@[simp] theorem allocStripes_frame (n : Nat) (s : State) :
    (allocStripes n s).time = s.time ∧ (allocStripes n s).isl = s.isl ∧ (allocStripes n s).life = s.life
     ∧ (allocStripes n s).mode = s.mode ∧ (allocStripes n s).nor = s.nor ∧ (allocStripes n s).dict = s.dict
     ∧ (allocStripes n s).mbx = s.mbx ∧ (allocStripes n s).win = s.win ∧ (allocStripes n s).port = s.port
     ∧ (allocStripes n s).adm = s.adm ∧ (allocStripes n s).pack = s.pack ∧ (allocStripes n s).bank = s.bank
     ∧ (allocStripes n s).packEst = s.packEst ∧ (allocStripes n s).bankEst = s.bankEst
     ∧ (allocStripes n s).hold = s.hold ∧ (allocStripes n s).rails = s.rails ∧ (allocStripes n s).keep = s.keep
     ∧ (allocStripes n s).tremor = s.tremor ∧ (allocStripes n s).outage = s.outage
     ∧ (allocStripes n s).video = s.video ∧ (allocStripes n s).pending = s.pending := by
  unfold allocStripes
  (repeat' split) <;> simp

@[simp] theorem writeMeta_frame (s : State) :
    (writeMeta s).time = s.time ∧ (writeMeta s).isl = s.isl ∧ (writeMeta s).life = s.life
     ∧ (writeMeta s).mode = s.mode ∧ (writeMeta s).nor = s.nor ∧ (writeMeta s).dict = s.dict
     ∧ (writeMeta s).mbx = s.mbx ∧ (writeMeta s).win = s.win ∧ (writeMeta s).port = s.port ∧ (writeMeta s).adm = s.adm
     ∧ (writeMeta s).pack = s.pack ∧ (writeMeta s).bank = s.bank ∧ (writeMeta s).packEst = s.packEst
     ∧ (writeMeta s).bankEst = s.bankEst ∧ (writeMeta s).hold = s.hold ∧ (writeMeta s).rails = s.rails
     ∧ (writeMeta s).keep = s.keep ∧ (writeMeta s).tremor = s.tremor ∧ (writeMeta s).outage = s.outage
     ∧ (writeMeta s).video = s.video ∧ (writeMeta s).pending = s.pending := by
  unfold writeMeta
  (repeat' split) <;> simp

@[simp] theorem commitEpochs_frame (s : State) :
    (commitEpochs s).time = s.time ∧ (commitEpochs s).isl = s.isl ∧ (commitEpochs s).life = s.life
     ∧ (commitEpochs s).mode = s.mode ∧ (commitEpochs s).nor = s.nor ∧ (commitEpochs s).dict = s.dict
     ∧ (commitEpochs s).mbx = s.mbx ∧ (commitEpochs s).win = s.win ∧ (commitEpochs s).port = s.port
     ∧ (commitEpochs s).adm = s.adm ∧ (commitEpochs s).pack = s.pack ∧ (commitEpochs s).bank = s.bank
     ∧ (commitEpochs s).packEst = s.packEst ∧ (commitEpochs s).bankEst = s.bankEst ∧ (commitEpochs s).hold = s.hold
     ∧ (commitEpochs s).rails = s.rails ∧ (commitEpochs s).keep = s.keep ∧ (commitEpochs s).tremor = s.tremor
     ∧ (commitEpochs s).outage = s.outage ∧ (commitEpochs s).video = s.video ∧ (commitEpochs s).pending = s.pending := by
  unfold commitEpochs
  (repeat' split) <;> simp

@[simp] theorem commitSinter_frame (s : State) :
    (commitSinter s).time = s.time ∧ (commitSinter s).isl = s.isl ∧ (commitSinter s).life = s.life
     ∧ (commitSinter s).mode = s.mode ∧ (commitSinter s).nor = s.nor ∧ (commitSinter s).dict = s.dict
     ∧ (commitSinter s).mbx = s.mbx ∧ (commitSinter s).win = s.win ∧ (commitSinter s).port = s.port
     ∧ (commitSinter s).adm = s.adm ∧ (commitSinter s).pack = s.pack ∧ (commitSinter s).bank = s.bank
     ∧ (commitSinter s).packEst = s.packEst ∧ (commitSinter s).bankEst = s.bankEst ∧ (commitSinter s).hold = s.hold
     ∧ (commitSinter s).rails = s.rails ∧ (commitSinter s).keep = s.keep ∧ (commitSinter s).tremor = s.tremor
     ∧ (commitSinter s).outage = s.outage ∧ (commitSinter s).video = s.video ∧ (commitSinter s).pending = s.pending := by
  unfold commitSinter
  (repeat' split) <;> simp

@[simp] theorem markCopies_frame (s : State) :
    (markCopies s).time = s.time ∧ (markCopies s).isl = s.isl ∧ (markCopies s).life = s.life
     ∧ (markCopies s).mode = s.mode ∧ (markCopies s).nor = s.nor ∧ (markCopies s).dict = s.dict
     ∧ (markCopies s).can = s.can ∧ (markCopies s).mbx = s.mbx ∧ (markCopies s).win = s.win ∧ (markCopies s).port = s.port
     ∧ (markCopies s).adm = s.adm ∧ (markCopies s).pack = s.pack ∧ (markCopies s).bank = s.bank
     ∧ (markCopies s).packEst = s.packEst ∧ (markCopies s).bankEst = s.bankEst ∧ (markCopies s).hold = s.hold
     ∧ (markCopies s).rails = s.rails ∧ (markCopies s).keep = s.keep ∧ (markCopies s).tremor = s.tremor
     ∧ (markCopies s).outage = s.outage ∧ (markCopies s).flash = s.flash ∧ (markCopies s).video = s.video
     ∧ (markCopies s).ev = s.ev ∧ (markCopies s).out = s.out ∧ (markCopies s).pending = s.pending := by
  unfold markCopies
  (repeat' split) <;> simp

@[simp] theorem cancelEpoch_frame (s : State) :
    (cancelEpoch s).time = s.time ∧ (cancelEpoch s).isl = s.isl ∧ (cancelEpoch s).life = s.life
     ∧ (cancelEpoch s).mode = s.mode ∧ (cancelEpoch s).nor = s.nor ∧ (cancelEpoch s).dict = s.dict
     ∧ (cancelEpoch s).can = s.can ∧ (cancelEpoch s).mbx = s.mbx ∧ (cancelEpoch s).win = s.win
     ∧ (cancelEpoch s).port = s.port ∧ (cancelEpoch s).adm = s.adm ∧ (cancelEpoch s).pack = s.pack
     ∧ (cancelEpoch s).bank = s.bank ∧ (cancelEpoch s).packEst = s.packEst ∧ (cancelEpoch s).bankEst = s.bankEst
     ∧ (cancelEpoch s).hold = s.hold ∧ (cancelEpoch s).rails = s.rails ∧ (cancelEpoch s).keep = s.keep
     ∧ (cancelEpoch s).tremor = s.tremor ∧ (cancelEpoch s).outage = s.outage ∧ (cancelEpoch s).video = s.video
     ∧ (cancelEpoch s).ev = s.ev ∧ (cancelEpoch s).out = s.out ∧ (cancelEpoch s).pending = s.pending := by
  unfold cancelEpoch
  (repeat' split) <;> simp

@[simp] theorem cancelPreSinter_frame (s : State) :
    (cancelPreSinter s).time = s.time ∧ (cancelPreSinter s).isl = s.isl ∧ (cancelPreSinter s).life = s.life
     ∧ (cancelPreSinter s).mode = s.mode ∧ (cancelPreSinter s).nor = s.nor ∧ (cancelPreSinter s).dict = s.dict
     ∧ (cancelPreSinter s).mbx = s.mbx ∧ (cancelPreSinter s).win = s.win ∧ (cancelPreSinter s).port = s.port
     ∧ (cancelPreSinter s).adm = s.adm ∧ (cancelPreSinter s).pack = s.pack ∧ (cancelPreSinter s).bank = s.bank
     ∧ (cancelPreSinter s).packEst = s.packEst ∧ (cancelPreSinter s).bankEst = s.bankEst
     ∧ (cancelPreSinter s).hold = s.hold ∧ (cancelPreSinter s).rails = s.rails ∧ (cancelPreSinter s).keep = s.keep
     ∧ (cancelPreSinter s).tremor = s.tremor ∧ (cancelPreSinter s).outage = s.outage ∧ (cancelPreSinter s).video = s.video
     ∧ (cancelPreSinter s).pending = s.pending := by
  unfold cancelPreSinter
  (repeat' split) <;> simp

@[simp] theorem releaseImage_frame (s : State) :
    (releaseImage s).time = s.time ∧ (releaseImage s).isl = s.isl ∧ (releaseImage s).life = s.life
     ∧ (releaseImage s).mode = s.mode ∧ (releaseImage s).nor = s.nor ∧ (releaseImage s).dict = s.dict
     ∧ (releaseImage s).mbx = s.mbx ∧ (releaseImage s).win = s.win ∧ (releaseImage s).port = s.port
     ∧ (releaseImage s).pack = s.pack ∧ (releaseImage s).bank = s.bank ∧ (releaseImage s).packEst = s.packEst
     ∧ (releaseImage s).bankEst = s.bankEst ∧ (releaseImage s).hold = s.hold ∧ (releaseImage s).rails = s.rails
     ∧ (releaseImage s).keep = s.keep ∧ (releaseImage s).tremor = s.tremor ∧ (releaseImage s).outage = s.outage
     ∧ (releaseImage s).video = s.video ∧ (releaseImage s).pending = s.pending := by
  unfold releaseImage
  (repeat' split) <;> simp

@[simp] theorem nextPreSinter_frame (s : State) :
    (nextPreSinter s).time = s.time ∧ (nextPreSinter s).isl = s.isl ∧ (nextPreSinter s).life = s.life
     ∧ (nextPreSinter s).mode = s.mode ∧ (nextPreSinter s).nor = s.nor ∧ (nextPreSinter s).dict = s.dict
     ∧ (nextPreSinter s).can = s.can ∧ (nextPreSinter s).mbx = s.mbx ∧ (nextPreSinter s).win = s.win
     ∧ (nextPreSinter s).port = s.port ∧ (nextPreSinter s).cache = s.cache ∧ (nextPreSinter s).adm = s.adm
     ∧ (nextPreSinter s).pack = s.pack ∧ (nextPreSinter s).bank = s.bank ∧ (nextPreSinter s).packEst = s.packEst
     ∧ (nextPreSinter s).bankEst = s.bankEst ∧ (nextPreSinter s).hold = s.hold ∧ (nextPreSinter s).rails = s.rails
     ∧ (nextPreSinter s).keep = s.keep ∧ (nextPreSinter s).tremor = s.tremor ∧ (nextPreSinter s).outage = s.outage
     ∧ (nextPreSinter s).video = s.video ∧ (nextPreSinter s).ev = s.ev ∧ (nextPreSinter s).out = s.out
     ∧ (nextPreSinter s).pending = s.pending := by
  unfold nextPreSinter
  (repeat' split) <;> simp

@[simp] theorem strayCopy_frame (c : Copy) (s : State) :
    (strayCopy c s).time = s.time ∧ (strayCopy c s).isl = s.isl ∧ (strayCopy c s).life = s.life
     ∧ (strayCopy c s).mode = s.mode ∧ (strayCopy c s).nor = s.nor ∧ (strayCopy c s).dict = s.dict
     ∧ (strayCopy c s).can = s.can ∧ (strayCopy c s).mbx = s.mbx ∧ (strayCopy c s).win = s.win
     ∧ (strayCopy c s).port = s.port ∧ (strayCopy c s).cache = s.cache ∧ (strayCopy c s).adm = s.adm
     ∧ (strayCopy c s).pack = s.pack ∧ (strayCopy c s).bank = s.bank ∧ (strayCopy c s).packEst = s.packEst
     ∧ (strayCopy c s).bankEst = s.bankEst ∧ (strayCopy c s).hold = s.hold ∧ (strayCopy c s).rails = s.rails
     ∧ (strayCopy c s).keep = s.keep ∧ (strayCopy c s).tremor = s.tremor ∧ (strayCopy c s).outage = s.outage
     ∧ (strayCopy c s).video = s.video ∧ (strayCopy c s).ev = s.ev ∧ (strayCopy c s).pending = s.pending := by
  unfold strayCopy
  (repeat' split) <;> simp

@[simp] theorem pageCopy_frame (a : Nat × Copy) (s : State) :
    (pageCopy a s).time = s.time ∧ (pageCopy a s).isl = s.isl ∧ (pageCopy a s).life = s.life
     ∧ (pageCopy a s).mode = s.mode ∧ (pageCopy a s).nor = s.nor ∧ (pageCopy a s).dict = s.dict
     ∧ (pageCopy a s).mbx = s.mbx ∧ (pageCopy a s).win = s.win ∧ (pageCopy a s).port = s.port
     ∧ (pageCopy a s).adm = s.adm ∧ (pageCopy a s).pack = s.pack ∧ (pageCopy a s).bank = s.bank
     ∧ (pageCopy a s).packEst = s.packEst ∧ (pageCopy a s).bankEst = s.bankEst ∧ (pageCopy a s).hold = s.hold
     ∧ (pageCopy a s).rails = s.rails ∧ (pageCopy a s).keep = s.keep ∧ (pageCopy a s).tremor = s.tremor
     ∧ (pageCopy a s).outage = s.outage ∧ (pageCopy a s).video = s.video ∧ (pageCopy a s).pending = s.pending := by
  unfold pageCopy
  (repeat' split) <;> simp

theorem pageProgrammed_frame (s : State) :
    (pageProgrammed s).time = s.time ∧ (pageProgrammed s).isl = s.isl ∧ (pageProgrammed s).life = s.life
     ∧ (pageProgrammed s).mode = s.mode ∧ (pageProgrammed s).nor = s.nor ∧ (pageProgrammed s).dict = s.dict
     ∧ (pageProgrammed s).mbx = s.mbx ∧ (pageProgrammed s).win = s.win ∧ (pageProgrammed s).port = s.port
     ∧ (pageProgrammed s).adm = s.adm ∧ (pageProgrammed s).pack = s.pack ∧ (pageProgrammed s).bank = s.bank
     ∧ (pageProgrammed s).packEst = s.packEst ∧ (pageProgrammed s).bankEst = s.bankEst ∧ (pageProgrammed s).hold = s.hold
     ∧ (pageProgrammed s).rails = s.rails ∧ (pageProgrammed s).keep = s.keep ∧ (pageProgrammed s).tremor = s.tremor
     ∧ (pageProgrammed s).outage = s.outage ∧ (pageProgrammed s).video = s.video ∧ (pageProgrammed s).pending = s.pending := by
  simp only [pageProgrammed, ite_proj]
  (repeat' split) <;> simp_all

• • • •

** Assignment **
The required answer is the exact run of lines above starting at the line with "(pageCopy a s).pending = s.pending := by" and ending at the line with "(pageProgrammed s).bank = s.bank", with both ends present.

** Response to the exercise **
     ∧ (pageCopy a s).outage = s.outage ∧ (pageCopy a s).video = s.video ∧ (pageCopy a s).pending = s.pending := by
  unfold pageCopy
  (repeat' split) <;> simp

theorem pageProgrammed_frame (s : State) :
    (pageProgrammed s).time = s.time ∧ (pageProgrammed s).isl = s.isl ∧ (pageProgrammed s).life = s.life
     ∧ (pageProgrammed s).mode = s.mode ∧ (pageProgrammed s).nor = s.nor ∧ (pageProgrammed s).dict = s.dict
     ∧ (pageProgrammed s).mbx = s.mbx ∧ (pageProgrammed s).win = s.win ∧ (pageProgrammed s).port = s.port
     ∧ (pageProgrammed s).adm = s.adm ∧ (pageProgrammed s).pack = s.pack ∧ (pageProgrammed s).bank = s.bank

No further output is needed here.